● **TASK DESCRIPTION**: Compute how many lines in the entries below include the string "ErrorCode". Only the number is wanted.
*** Opening EXERCISE DATA ***
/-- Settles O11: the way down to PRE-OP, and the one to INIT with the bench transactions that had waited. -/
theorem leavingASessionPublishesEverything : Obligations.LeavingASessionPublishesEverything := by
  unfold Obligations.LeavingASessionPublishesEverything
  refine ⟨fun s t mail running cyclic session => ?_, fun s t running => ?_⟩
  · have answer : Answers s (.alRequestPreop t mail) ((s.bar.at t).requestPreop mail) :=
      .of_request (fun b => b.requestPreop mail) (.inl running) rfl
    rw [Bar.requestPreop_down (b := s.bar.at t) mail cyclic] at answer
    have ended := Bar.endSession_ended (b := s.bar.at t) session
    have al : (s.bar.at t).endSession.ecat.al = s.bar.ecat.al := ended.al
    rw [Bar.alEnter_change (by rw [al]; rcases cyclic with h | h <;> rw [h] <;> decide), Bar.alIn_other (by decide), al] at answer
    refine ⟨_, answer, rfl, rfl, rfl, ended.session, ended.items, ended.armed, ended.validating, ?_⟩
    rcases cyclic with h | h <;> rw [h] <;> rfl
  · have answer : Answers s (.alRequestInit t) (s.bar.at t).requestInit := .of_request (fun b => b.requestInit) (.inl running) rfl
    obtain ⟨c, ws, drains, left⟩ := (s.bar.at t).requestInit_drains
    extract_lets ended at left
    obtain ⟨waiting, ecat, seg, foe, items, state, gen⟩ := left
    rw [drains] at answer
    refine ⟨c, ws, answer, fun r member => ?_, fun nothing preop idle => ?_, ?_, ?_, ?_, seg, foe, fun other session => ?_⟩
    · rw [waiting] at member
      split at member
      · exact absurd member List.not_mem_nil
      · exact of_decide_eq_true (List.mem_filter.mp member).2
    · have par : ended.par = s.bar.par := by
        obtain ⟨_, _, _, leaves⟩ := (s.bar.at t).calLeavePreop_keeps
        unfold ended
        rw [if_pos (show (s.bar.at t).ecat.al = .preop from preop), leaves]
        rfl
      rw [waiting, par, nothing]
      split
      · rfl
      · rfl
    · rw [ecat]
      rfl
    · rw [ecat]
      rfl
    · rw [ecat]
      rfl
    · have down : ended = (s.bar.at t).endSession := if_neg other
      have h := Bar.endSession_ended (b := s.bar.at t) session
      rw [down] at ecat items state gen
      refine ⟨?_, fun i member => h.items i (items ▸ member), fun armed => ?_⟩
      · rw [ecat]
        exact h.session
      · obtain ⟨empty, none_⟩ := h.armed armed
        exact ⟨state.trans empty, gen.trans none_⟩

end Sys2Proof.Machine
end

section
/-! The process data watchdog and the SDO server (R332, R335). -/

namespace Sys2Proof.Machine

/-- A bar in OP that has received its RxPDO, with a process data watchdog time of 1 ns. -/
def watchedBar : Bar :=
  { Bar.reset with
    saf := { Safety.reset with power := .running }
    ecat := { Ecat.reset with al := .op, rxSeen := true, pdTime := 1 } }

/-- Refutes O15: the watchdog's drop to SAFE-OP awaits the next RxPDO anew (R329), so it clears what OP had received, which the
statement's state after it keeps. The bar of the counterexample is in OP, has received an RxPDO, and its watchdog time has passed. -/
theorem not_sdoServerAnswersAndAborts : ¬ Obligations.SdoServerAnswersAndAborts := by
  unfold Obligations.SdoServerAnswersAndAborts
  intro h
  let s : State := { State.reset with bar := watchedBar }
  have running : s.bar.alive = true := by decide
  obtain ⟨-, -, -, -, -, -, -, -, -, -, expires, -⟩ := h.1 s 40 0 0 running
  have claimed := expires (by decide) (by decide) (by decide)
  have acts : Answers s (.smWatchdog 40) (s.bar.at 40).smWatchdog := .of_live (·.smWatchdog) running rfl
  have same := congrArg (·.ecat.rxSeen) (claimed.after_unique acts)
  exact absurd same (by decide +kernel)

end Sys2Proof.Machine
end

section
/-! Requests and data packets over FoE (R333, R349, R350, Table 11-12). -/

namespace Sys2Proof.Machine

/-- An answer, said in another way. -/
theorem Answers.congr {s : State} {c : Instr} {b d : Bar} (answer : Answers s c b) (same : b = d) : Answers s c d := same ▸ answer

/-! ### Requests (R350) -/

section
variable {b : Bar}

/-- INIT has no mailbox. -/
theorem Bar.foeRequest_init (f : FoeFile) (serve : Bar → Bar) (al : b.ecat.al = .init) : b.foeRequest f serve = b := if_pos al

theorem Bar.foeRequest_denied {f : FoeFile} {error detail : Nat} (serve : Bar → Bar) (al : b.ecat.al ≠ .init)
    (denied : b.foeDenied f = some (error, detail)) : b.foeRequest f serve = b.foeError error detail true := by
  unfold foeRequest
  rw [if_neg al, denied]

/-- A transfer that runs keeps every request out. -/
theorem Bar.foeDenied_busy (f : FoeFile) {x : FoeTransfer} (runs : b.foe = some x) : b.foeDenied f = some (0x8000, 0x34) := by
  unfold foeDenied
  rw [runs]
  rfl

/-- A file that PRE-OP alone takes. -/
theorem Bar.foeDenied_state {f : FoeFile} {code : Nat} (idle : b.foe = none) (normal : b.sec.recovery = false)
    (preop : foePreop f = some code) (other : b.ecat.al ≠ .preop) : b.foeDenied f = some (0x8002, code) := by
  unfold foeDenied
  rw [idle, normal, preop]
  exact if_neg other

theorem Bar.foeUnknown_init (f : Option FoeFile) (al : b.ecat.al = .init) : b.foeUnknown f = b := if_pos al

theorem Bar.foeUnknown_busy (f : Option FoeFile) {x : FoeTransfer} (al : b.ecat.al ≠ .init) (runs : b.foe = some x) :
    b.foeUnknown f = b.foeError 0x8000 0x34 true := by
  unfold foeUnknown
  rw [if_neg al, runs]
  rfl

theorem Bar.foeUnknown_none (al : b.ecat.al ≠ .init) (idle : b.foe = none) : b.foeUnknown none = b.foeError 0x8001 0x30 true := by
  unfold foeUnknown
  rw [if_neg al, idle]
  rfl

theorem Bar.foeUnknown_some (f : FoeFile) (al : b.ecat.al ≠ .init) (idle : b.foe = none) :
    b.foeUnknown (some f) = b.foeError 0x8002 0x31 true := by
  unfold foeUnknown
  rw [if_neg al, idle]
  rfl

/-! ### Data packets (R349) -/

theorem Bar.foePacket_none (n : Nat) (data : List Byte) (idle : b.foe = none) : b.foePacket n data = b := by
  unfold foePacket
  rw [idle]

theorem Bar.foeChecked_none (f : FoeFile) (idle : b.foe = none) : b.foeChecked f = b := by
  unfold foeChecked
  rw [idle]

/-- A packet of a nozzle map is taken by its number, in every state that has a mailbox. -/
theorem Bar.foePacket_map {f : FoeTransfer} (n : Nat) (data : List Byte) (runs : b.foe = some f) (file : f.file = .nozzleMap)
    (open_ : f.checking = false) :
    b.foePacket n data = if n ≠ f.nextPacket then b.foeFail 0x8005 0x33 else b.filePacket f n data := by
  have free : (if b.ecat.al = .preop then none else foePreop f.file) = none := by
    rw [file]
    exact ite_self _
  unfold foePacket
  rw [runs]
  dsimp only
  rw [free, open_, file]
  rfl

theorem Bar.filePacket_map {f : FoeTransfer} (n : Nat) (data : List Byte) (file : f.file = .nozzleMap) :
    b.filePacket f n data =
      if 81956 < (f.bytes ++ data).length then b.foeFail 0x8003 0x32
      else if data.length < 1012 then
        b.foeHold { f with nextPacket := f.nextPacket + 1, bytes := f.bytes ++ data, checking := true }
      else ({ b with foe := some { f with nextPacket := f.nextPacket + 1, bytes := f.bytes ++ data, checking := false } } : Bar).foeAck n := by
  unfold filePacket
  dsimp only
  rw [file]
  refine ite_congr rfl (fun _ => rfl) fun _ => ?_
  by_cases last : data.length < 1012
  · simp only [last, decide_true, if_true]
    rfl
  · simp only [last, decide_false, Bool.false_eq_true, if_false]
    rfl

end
*** Closing EXERCISE DATA ***
*** Opening EXERCISE DATA ***
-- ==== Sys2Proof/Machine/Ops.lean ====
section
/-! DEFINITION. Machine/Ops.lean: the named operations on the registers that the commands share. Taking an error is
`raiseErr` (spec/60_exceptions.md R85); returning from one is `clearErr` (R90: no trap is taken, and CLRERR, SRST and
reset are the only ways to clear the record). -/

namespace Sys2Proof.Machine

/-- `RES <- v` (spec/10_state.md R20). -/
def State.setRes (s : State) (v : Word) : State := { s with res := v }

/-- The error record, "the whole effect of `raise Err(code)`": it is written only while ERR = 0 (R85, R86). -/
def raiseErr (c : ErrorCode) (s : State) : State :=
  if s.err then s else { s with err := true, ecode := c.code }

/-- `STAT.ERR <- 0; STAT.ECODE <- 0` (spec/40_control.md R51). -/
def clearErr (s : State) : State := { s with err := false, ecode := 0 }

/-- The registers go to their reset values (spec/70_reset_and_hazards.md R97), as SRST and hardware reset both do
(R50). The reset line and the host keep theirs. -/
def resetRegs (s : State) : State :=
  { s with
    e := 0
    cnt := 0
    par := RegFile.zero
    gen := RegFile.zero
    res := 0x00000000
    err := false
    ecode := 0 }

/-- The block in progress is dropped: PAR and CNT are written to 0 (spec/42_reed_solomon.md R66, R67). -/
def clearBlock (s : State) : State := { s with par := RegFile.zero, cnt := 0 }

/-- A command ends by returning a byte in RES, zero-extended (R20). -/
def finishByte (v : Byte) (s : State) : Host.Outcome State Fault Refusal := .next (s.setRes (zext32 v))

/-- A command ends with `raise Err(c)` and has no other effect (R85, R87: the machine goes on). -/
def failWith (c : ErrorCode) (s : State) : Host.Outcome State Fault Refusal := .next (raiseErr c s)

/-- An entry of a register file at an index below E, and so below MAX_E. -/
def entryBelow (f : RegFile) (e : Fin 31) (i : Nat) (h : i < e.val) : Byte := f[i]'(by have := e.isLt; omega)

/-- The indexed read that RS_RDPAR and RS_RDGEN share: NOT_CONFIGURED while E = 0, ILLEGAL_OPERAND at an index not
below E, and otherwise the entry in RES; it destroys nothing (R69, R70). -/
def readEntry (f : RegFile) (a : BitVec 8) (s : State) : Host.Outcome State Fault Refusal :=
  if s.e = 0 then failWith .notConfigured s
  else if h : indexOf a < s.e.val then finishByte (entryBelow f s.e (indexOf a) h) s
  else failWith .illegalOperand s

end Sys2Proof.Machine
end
*** Closing EXERCISE DATA ***
*** Opening EXERCISE DATA ***
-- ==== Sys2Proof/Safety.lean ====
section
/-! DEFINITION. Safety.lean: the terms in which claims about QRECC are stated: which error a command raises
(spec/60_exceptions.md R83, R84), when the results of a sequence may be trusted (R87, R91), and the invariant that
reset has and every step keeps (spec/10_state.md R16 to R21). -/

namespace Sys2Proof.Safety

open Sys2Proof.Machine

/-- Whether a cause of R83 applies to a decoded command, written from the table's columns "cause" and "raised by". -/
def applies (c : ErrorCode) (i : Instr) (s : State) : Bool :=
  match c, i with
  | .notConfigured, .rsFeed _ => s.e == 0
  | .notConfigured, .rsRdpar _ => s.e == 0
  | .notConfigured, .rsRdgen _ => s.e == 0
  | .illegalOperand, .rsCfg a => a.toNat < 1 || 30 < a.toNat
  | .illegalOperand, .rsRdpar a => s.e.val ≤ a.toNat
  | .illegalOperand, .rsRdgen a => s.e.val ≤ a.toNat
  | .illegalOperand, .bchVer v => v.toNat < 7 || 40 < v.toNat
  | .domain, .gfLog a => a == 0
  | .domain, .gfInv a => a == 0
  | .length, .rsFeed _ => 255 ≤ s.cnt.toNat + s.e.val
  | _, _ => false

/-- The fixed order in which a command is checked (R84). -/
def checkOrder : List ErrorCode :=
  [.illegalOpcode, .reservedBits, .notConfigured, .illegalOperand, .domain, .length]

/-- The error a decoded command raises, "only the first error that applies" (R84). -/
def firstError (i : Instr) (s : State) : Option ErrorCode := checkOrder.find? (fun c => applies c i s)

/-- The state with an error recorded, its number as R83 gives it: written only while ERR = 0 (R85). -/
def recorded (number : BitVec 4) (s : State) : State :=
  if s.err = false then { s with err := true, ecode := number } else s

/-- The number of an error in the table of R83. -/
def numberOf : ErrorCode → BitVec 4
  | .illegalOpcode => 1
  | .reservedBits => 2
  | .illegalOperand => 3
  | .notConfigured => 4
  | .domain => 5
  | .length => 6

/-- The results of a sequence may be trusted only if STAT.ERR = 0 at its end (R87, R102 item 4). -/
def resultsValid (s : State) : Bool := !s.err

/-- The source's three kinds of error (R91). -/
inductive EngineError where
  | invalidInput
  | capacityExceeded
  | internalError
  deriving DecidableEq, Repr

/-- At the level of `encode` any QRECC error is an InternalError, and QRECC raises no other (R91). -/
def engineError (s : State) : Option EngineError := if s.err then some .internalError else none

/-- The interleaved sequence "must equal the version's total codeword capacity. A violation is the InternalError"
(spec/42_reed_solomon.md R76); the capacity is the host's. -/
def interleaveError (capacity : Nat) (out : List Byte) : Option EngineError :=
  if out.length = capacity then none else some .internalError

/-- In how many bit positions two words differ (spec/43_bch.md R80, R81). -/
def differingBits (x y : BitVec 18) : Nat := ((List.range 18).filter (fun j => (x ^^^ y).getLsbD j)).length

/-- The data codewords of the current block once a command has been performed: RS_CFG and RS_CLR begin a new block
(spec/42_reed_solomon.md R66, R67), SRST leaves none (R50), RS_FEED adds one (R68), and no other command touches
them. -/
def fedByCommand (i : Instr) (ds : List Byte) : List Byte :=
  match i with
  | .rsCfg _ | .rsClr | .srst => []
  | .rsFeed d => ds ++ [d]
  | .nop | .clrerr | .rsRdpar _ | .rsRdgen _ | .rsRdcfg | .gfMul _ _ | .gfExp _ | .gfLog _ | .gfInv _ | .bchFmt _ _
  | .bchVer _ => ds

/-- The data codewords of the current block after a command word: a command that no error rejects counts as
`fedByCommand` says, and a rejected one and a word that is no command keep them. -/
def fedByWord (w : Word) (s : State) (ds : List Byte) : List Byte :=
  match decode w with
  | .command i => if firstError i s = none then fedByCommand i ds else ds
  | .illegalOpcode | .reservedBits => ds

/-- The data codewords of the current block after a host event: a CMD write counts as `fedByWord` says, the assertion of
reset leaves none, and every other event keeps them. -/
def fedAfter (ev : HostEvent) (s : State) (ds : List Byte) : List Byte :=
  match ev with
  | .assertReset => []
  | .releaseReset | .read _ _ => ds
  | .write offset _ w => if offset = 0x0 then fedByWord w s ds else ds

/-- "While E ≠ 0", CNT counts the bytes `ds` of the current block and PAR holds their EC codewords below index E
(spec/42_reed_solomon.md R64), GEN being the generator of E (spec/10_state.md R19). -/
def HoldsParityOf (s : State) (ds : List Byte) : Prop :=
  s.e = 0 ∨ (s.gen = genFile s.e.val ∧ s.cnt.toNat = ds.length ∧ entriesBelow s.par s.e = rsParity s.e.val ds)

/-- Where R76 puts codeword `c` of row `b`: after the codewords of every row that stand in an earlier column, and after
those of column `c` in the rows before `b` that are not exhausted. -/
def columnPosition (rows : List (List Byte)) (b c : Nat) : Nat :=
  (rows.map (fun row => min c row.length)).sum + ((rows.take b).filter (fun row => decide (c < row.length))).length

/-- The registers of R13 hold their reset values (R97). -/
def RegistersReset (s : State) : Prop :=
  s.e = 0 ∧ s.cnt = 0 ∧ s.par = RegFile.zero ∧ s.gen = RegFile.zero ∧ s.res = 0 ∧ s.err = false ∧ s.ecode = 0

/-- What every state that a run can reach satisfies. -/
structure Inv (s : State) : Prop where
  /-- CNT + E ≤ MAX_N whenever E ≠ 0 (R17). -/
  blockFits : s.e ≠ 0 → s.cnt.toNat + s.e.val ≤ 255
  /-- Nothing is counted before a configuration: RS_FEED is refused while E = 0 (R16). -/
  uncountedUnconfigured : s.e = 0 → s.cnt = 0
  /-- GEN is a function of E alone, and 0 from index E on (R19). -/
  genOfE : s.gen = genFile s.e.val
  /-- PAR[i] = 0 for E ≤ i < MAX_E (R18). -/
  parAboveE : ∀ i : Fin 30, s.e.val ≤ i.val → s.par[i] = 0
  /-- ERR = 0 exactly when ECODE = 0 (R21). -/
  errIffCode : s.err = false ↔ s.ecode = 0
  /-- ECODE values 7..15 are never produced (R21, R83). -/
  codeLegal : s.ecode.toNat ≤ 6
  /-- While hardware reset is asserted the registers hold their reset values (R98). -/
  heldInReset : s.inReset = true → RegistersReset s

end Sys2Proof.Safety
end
*** Closing EXERCISE DATA ***
● **RESULT**: 6